Note: Per Fair Housing law, you cannot discriminate WHERE income comes from. For instance, if your tenant is on disability income or receives all their rent from a church, you cannot discriminate against them for that. However, you can screen them for not making enough money based on your written renting criteria. That is a legitimate reason to decline an application. Just be sure you apply the rules equally to everyone who is applying. If you are "playing favorites" with applications, you run a serious risk of getting fined for violating the law.

Looking at your clients credit report is going to tell you a lot about your tenants track record paying his obligations. Is he late on his car payment? Did he stiff his last landlord? Or the one before that? It will show up on his report.

Now lets talk about protecting our asset. The first thing I do is make sure my tenants pass the smell test. If I can smell them (i.e. body odor, cat urine, smoke, alcohol, ect.) its an instant DQ. If they smell like that, what do you think their living environment smells like? Bad smells translate into repainting and re-carpeting when a tenant leaves. That mean you will spend a lot of money fixing the problem. Of course, most folks who don't take good care of thier hygiene typically don't take good care of thier credit either. There is a tight correlation there.

Pets are a touchy subject. You need to read Perils of Landlording: Canine Catastrophes to see how destructive pets are. I no longer allow dogs in any of my properties. I am 1 for 2 on dogs. I have had two trashed houses. Thats two too many. If you want to guarantee a property returned in good shape, avoid pets in general.

Smoking is another interesting and sometimes sensitive subject. Many tenants smoke. The risk associated with smokers is when they smoke inside or chain smoke. If they smoke inside, plan on stainblocking, re-painting, and re-carpeting when they leave. Smoke will ruin a house the same way that a house fire causes "smoke damage". For this reason, I am trending away from renting to smokers. They also happen to be higher risk for late rent as well. Smoking represses the immune system and so smokers are sick more often and therefore work less and earn less. Since they are tired most of the time, they usually do not do normal cleanup around the property. I have had a couple exceptions to this but not many.

Finally, its important, especially in larger complexes and in multi-unit situations, that your tenants behave neighborly. I had two tenants in one of my buildings who were at each others throat all the time.
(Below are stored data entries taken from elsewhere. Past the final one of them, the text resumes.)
-- ==== Sys2Proof/Tests/Slice0.lean ====
section
/-! SUPPORT. Tests: the WellFormed smoke; the decoding of every word of the opcode map; one step of an instruction against the
vectors of spec/95_test_vectors.md; the buses, the PPU, the controller, DMA, the driver and the entries against the
rules' examples; and, for every statement with hypotheses, a state and operands that meet them together. -/

namespace Sys2Proof.Tests

open Sys2Proof.Machine

/-! ## WellFormed smoke -/

/-- R106: an undefined row never executes. -/
theorem test_undefined_row_is_refused : Instr.undef02.wellFormed Config.default = false := by decide

/-- R240: SAX does not execute under the default set, and LAX does. -/
theorem test_disabled_row_is_refused : (Instr.saxZp 0x10).wellFormed Config.default = false := by decide
theorem test_enabled_row_is_accepted : (Instr.laxZp 0x10).wellFormed Config.default = true := by decide

/-- R240: `UNDOC_ENABLED` holds undocumented bytes only, each once. -/
theorem test_documented_byte_in_the_set_is_refused :
    Config.wf { Config.default with undocEnabled := [0xA9] } = false := by decide
theorem test_undefined_byte_in_the_set_is_refused :
    Config.wf { Config.default with undocEnabled := [0x02] } = false := by decide
theorem test_byte_twice_in_the_set_is_refused :
    Config.wf { Config.default with undocEnabled := [0xA7, 0xA7] } = false := by decide

/-- Log 18: a driver with no line to run, or no budget to spend, is not a setting. -/
theorem test_no_cycles_is_refused : Config.wf { Config.default with cyclesPerScanline := 0 } = false := by decide
theorem test_no_lines_is_refused : Config.wf { Config.default with scanlinesPerFrame := 0 } = false := by decide
theorem test_default_setting_is_accepted : Config.wf Config.default = true := by decide

/-! ## Decoding

The words are those of spec/opcode_table.json. -/

/-- Row 0x of the opcode map (R111), its operand bytes 0x5A and 0xC3. -/
theorem test_map_row_0 : [
    0x00, 0x5A01, 0x02, 0x5A03, 0x5A04, 0x5A05, 0x5A06, 0x5A07, 0x08, 0x5A09, 0x0A, 0x0B, 0xC35A0C, 0xC35A0D,
    0xC35A0E, 0xC35A0F].map (decodeTableWord 24) = [
    some .brk, some (.oraIndx 0x5A), some .undef02, some (.sloIndx 0x5A), some (.nopZp04 0x5A), some (.oraZp 0x5A),
    some (.aslZp 0x5A), some (.sloZp 0x5A), some .php, some (.oraImm 0x5A), some .aslAcc, some .undef0B,
    some (.nopAbs0C 0x5A 0xC3), some (.oraAbs 0x5A 0xC3), some (.aslAbs 0x5A 0xC3), some (.sloAbs 0x5A 0xC3)] := by decide

/-- Row 1x of the opcode map (R111), its operand bytes 0x5A and 0xC3. -/
theorem test_map_row_1 : [
    0x5A10, 0x5A11, 0x12, 0x5A13, 0x5A14, 0x5A15, 0x5A16, 0x5A17, 0x18, 0xC35A19, 0x1A, 0xC35A1B, 0xC35A1C, 0xC35A1D,
    0xC35A1E, 0xC35A1F].map (decodeTableWord 24) = [
    some (.bplRel 0x5A), some (.oraIndy 0x5A), some .undef12, some (.sloIndy 0x5A), some (.nopZpx14 0x5A),
    some (.oraZpx 0x5A), some (.aslZpx 0x5A), some (.sloZpx 0x5A), some .clc, some (.oraAbsy 0x5A 0xC3),
    some .nopImp1A, some (.sloAbsy 0x5A 0xC3), some (.nopAbsx1C 0x5A 0xC3), some (.oraAbsx 0x5A 0xC3),
    some (.aslAbsx 0x5A 0xC3), some (.sloAbsx 0x5A 0xC3)] := by decide

/-- Row 2x of the opcode map (R111), its operand bytes 0x5A and 0xC3. -/
theorem test_map_row_2 : [
    0xC35A20, 0x5A21, 0x22, 0x5A23, 0x5A24, 0x5A25, 0x5A26, 0x5A27, 0x28, 0x5A29, 0x2A, 0x2B, 0xC35A2C, 0xC35A2D,
    0xC35A2E, 0xC35A2F].map (decodeTableWord 24) = [
    some (.jsrAbs 0x5A 0xC3), some (.andIndx 0x5A), some .undef22, some (.rlaIndx 0x5A), some (.bitZp 0x5A),
    some (.andZp 0x5A), some (.rolZp 0x5A), some (.rlaZp 0x5A), some .plp, some (.andImm 0x5A), some .rolAcc,
    some .undef2B, some (.bitAbs 0x5A 0xC3), some (.andAbs 0x5A 0xC3), some (.rolAbs 0x5A 0xC3),
    some (.rlaAbs 0x5A 0xC3)] := by decide

/-- Row 3x of the opcode map (R111), its operand bytes 0x5A and 0xC3. -/
theorem test_map_row_3 : [
    0x5A30, 0x5A31, 0x32, 0x5A33, 0x5A34, 0x5A35, 0x5A36, 0x5A37, 0x38, 0xC35A39, 0x3A, 0xC35A3B, 0xC35A3C, 0xC35A3D,
    0xC35A3E, 0xC35A3F].map (decodeTableWord 24) = [
    some (.bmiRel 0x5A), some (.andIndy 0x5A), some .undef32, some (.rlaIndy 0x5A), some (.nopZpx34 0x5A),
    some (.andZpx 0x5A), some (.rolZpx 0x5A), some (.rlaZpx 0x5A), some .sec, some (.andAbsy 0x5A 0xC3),
    some .nopImp3A, some (.rlaAbsy 0x5A 0xC3), some (.nopAbsx3C 0x5A 0xC3), some (.andAbsx 0x5A 0xC3),
    some (.rolAbsx 0x5A 0xC3), some (.rlaAbsx 0x5A 0xC3)] := by decide

/-- Row 4x of the opcode map (R111), its operand bytes 0x5A and 0xC3. -/
theorem test_map_row_4 : [
    0x40, 0x5A41, 0x42, 0x5A43, 0x5A44, 0x5A45, 0x5A46, 0x5A47, 0x48, 0x5A49, 0x4A, 0x4B, 0xC35A4C, 0xC35A4D,
    0xC35A4E, 0xC35A4F].map (decodeTableWord 24) = [
    some .rti, some (.eorIndx 0x5A), some .undef42, some (.sreIndx 0x5A), some (.nopZp44 0x5A), some (.eorZp 0x5A),
    some (.lsrZp 0x5A), some (.sreZp 0x5A), some .pha, some (.eorImm 0x5A), some .lsrAcc, some .undef4B,
    some (.jmpAbs 0x5A 0xC3), some (.eorAbs 0x5A 0xC3), some (.lsrAbs 0x5A 0xC3), some (.sreAbs 0x5A 0xC3)] := by decide

/-- Row 5x of the opcode map (R111), its operand bytes 0x5A and 0xC3. -/
theorem test_map_row_5 : [
    0x5A50, 0x5A51, 0x52, 0x5A53, 0x5A54, 0x5A55, 0x5A56, 0x5A57, 0x58, 0xC35A59, 0x5A, 0xC35A5B, 0xC35A5C, 0xC35A5D,
    0xC35A5E, 0xC35A5F].map (decodeTableWord 24) = [
    some (.bvcRel 0x5A), some (.eorIndy 0x5A), some .undef52, some (.sreIndy 0x5A), some (.nopZpx54 0x5A),
    some (.eorZpx 0x5A), some (.lsrZpx 0x5A), some (.sreZpx 0x5A), some .cli, some (.eorAbsy 0x5A 0xC3),
    some .nopImp5A, some (.sreAbsy 0x5A 0xC3), some (.nopAbsx5C 0x5A 0xC3), some (.eorAbsx 0x5A 0xC3),
    some (.lsrAbsx 0x5A 0xC3), some (.sreAbsx 0x5A 0xC3)] := by decide

/-- Row 6x of the opcode map (R111), its operand bytes 0x5A and 0xC3. -/
theorem test_map_row_6 : [
    0x60, 0x5A61, 0x62, 0x5A63, 0x5A64, 0x5A65, 0x5A66, 0x5A67, 0x68, 0x5A69, 0x6A, 0x6B, 0xC35A6C, 0xC35A6D,
    0xC35A6E, 0xC35A6F].map (decodeTableWord 24) = [
    some .rts, some (.adcIndx 0x5A), some .undef62, some (.rraIndx 0x5A), some (.nopZp64 0x5A), some (.adcZp 0x5A),
    some (.rorZp 0x5A), some (.rraZp 0x5A), some .pla, some (.adcImm 0x5A), some .rorAcc, some .undef6B,
    some (.jmpInd 0x5A 0xC3), some (.adcAbs 0x5A 0xC3), some (.rorAbs 0x5A 0xC3), some (.rraAbs 0x5A 0xC3)] := by decide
They both suffered from maturity issues and they each called me constantly to tattle on the other. It was a big headache. Unfortunately, there wasn't any one specific thing on the application or my conversations with them that would have clued me in to this type of behavior.


You need to be compensated for taking risks with tenants. Tenants need to compensate you for taking a risk on them. How does a tenant compensate you? They give you collateral.

If they have good credit, that credit and a small deposit is offered to compensate you in case of damages. If they trash your home, you trash their credit via a judgement and collections. A trashed credit report makes life much more expensive for that tenant in the future, plus you can collect from them via the courts if they have a job.

If they have bad credit to start with, a large deposit stands by their name. If they trash your home you keep their deposit. Most tenants I know want their deposit back so it acts as a huge incentive to behave well while in the property. So far, yet unfortunately, I have only had to keep one tenant's entire deposit.

Hopefully this is a good refresher for some of you and a good start for others. Practice makes perfect. Keep the three criteria in mind and balance risk with appropriate deposits and you will headed down the right path.


Regency said...

Amen! Amen! Great article. I couldn't agree more.

Sonny said...

Have you checked out NoPayTenants.com?

Here's the link http://nopaytenants.com/

john said...

Nice job Jeremy.
Can't wait to talk about some of these experiences and how they'll apply in the future.